▶

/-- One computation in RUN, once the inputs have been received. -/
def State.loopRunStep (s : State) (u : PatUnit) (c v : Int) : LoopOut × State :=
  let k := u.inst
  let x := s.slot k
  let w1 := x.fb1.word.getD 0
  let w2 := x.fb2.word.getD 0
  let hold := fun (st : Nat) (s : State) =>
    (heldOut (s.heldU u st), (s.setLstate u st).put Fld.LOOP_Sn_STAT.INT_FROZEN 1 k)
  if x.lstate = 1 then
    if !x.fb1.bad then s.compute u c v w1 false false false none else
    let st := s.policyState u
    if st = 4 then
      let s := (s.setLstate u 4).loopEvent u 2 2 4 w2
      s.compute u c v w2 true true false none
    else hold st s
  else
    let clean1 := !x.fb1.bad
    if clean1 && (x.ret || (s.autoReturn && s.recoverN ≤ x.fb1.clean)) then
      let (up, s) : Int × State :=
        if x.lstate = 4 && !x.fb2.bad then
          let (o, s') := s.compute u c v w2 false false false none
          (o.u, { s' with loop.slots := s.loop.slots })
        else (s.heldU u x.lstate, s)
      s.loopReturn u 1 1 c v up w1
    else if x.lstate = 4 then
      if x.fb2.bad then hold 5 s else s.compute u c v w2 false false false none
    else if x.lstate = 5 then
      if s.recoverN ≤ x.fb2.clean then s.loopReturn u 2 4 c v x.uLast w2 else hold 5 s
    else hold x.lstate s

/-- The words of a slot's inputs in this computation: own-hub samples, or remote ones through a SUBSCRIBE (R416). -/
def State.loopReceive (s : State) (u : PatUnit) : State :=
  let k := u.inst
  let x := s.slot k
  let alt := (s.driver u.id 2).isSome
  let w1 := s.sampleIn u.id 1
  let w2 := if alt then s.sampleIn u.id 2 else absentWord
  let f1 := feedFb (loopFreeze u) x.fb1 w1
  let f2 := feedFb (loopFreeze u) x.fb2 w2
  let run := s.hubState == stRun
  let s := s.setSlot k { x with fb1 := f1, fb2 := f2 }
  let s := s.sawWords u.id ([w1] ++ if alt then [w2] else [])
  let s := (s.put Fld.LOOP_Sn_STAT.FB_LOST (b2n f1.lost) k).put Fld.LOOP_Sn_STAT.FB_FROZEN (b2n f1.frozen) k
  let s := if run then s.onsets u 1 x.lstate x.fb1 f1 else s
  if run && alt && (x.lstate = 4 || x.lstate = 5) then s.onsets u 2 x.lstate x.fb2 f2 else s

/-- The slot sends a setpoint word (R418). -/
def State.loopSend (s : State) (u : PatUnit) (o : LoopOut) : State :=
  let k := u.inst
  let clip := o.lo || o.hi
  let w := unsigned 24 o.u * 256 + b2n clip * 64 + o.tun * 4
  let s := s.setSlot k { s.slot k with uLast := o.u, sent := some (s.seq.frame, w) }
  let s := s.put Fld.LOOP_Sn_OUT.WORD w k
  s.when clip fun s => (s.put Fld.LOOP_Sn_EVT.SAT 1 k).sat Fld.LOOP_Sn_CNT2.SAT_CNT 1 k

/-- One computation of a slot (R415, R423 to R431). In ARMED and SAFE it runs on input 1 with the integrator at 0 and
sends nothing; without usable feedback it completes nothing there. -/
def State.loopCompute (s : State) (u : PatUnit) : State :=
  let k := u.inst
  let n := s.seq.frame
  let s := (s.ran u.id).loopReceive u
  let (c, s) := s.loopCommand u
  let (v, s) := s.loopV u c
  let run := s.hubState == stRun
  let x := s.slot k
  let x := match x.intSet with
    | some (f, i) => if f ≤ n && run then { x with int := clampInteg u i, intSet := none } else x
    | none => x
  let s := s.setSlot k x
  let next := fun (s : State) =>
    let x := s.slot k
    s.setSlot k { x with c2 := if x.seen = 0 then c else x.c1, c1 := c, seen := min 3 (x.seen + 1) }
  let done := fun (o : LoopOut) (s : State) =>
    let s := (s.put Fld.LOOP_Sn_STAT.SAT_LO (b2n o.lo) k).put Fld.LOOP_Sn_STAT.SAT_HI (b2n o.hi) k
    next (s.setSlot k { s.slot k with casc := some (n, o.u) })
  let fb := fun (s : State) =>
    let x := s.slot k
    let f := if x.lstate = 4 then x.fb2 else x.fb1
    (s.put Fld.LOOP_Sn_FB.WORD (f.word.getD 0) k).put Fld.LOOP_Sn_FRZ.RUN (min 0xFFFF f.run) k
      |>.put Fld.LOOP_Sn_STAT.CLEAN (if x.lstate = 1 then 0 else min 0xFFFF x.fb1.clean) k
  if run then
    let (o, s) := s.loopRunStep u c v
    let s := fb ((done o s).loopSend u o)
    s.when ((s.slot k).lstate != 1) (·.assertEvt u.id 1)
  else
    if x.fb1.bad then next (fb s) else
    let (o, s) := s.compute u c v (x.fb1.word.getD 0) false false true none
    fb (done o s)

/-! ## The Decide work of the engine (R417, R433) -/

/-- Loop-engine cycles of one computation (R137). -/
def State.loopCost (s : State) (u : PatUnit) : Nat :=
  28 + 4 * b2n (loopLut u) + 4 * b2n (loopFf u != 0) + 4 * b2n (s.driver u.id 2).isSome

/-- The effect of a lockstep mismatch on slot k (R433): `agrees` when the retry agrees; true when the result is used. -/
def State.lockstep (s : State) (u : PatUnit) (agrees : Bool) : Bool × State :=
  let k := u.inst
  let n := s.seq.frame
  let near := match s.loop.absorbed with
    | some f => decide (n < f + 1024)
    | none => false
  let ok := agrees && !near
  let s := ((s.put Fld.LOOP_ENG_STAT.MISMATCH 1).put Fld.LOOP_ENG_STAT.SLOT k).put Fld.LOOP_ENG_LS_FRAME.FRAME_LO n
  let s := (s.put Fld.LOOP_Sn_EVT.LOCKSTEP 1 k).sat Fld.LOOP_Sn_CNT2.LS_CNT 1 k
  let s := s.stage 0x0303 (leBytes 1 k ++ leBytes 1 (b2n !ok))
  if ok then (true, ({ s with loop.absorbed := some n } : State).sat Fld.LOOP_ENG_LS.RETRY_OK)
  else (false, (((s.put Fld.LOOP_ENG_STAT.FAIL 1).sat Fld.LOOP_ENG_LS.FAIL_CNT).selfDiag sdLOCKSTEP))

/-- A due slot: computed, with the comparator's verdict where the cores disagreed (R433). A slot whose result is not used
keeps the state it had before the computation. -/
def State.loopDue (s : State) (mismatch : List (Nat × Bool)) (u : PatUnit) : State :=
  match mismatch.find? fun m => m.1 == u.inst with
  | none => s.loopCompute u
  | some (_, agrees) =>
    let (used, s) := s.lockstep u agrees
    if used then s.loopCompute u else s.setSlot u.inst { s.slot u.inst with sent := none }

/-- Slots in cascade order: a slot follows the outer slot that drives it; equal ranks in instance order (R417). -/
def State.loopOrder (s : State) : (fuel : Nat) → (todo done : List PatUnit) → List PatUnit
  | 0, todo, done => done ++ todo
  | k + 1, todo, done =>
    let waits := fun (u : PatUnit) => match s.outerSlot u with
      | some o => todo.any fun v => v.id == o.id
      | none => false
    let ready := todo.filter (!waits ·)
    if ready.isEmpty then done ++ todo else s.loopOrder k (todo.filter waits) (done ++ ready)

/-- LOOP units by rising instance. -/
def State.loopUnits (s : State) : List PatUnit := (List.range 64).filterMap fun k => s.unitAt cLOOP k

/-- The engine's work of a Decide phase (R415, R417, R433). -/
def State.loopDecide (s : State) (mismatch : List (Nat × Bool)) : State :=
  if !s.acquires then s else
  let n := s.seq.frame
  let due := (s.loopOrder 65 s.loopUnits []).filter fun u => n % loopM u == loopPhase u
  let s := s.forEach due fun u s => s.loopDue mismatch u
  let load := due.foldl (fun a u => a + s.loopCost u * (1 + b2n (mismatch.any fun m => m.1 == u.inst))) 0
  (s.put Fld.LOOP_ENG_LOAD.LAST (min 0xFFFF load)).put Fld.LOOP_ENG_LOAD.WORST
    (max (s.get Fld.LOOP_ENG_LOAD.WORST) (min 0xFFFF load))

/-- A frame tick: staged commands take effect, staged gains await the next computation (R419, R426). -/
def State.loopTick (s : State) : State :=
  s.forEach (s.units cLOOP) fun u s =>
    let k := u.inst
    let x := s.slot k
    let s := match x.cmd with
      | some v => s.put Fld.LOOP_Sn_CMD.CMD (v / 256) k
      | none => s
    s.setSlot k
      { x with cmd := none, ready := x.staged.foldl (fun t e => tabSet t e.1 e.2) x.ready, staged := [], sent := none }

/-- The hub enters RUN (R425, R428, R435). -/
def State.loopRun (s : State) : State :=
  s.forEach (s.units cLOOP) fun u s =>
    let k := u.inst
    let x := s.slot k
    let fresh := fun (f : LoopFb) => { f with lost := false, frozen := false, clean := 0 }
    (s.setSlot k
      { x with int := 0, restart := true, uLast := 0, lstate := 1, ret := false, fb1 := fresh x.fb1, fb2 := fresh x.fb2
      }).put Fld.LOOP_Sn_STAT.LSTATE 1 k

◀

• [WHAT IS BEING ASKED] Repeat only the lines starting at the one that contains "(R419, R426). -/" and ending at the last line above, exactly as written.

• [RESPONSE TO THE TASK]
/-- A frame tick: staged commands take effect, staged gains await the next computation (R419, R426). -/
def State.loopTick (s : State) : State :=
  s.forEach (s.units cLOOP) fun u s =>
    let k := u.inst
    let x := s.slot k
    let s := match x.cmd with
      | some v => s.put Fld.LOOP_Sn_CMD.CMD (v / 256) k
      | none => s
    s.setSlot k
      { x with cmd := none, ready := x.staged.foldl (fun t e => tabSet t e.1 e.2) x.ready, staged := [], sent := none }

/-- The hub enters RUN (R425, R428, R435). -/
def State.loopRun (s : State) : State :=
  s.forEach (s.units cLOOP) fun u s =>
    let k := u.inst
    let x := s.slot k
    let fresh := fun (f : LoopFb) => { f with lost := false, frozen := false, clean := 0 }
    (s.setSlot k
      { x with int := 0, restart := true, uLast := 0, lstate := 1, ret := false, fb1 := fresh x.fb1, fb2 := fresh x.fb2
      }).put Fld.LOOP_Sn_STAT.LSTATE 1 k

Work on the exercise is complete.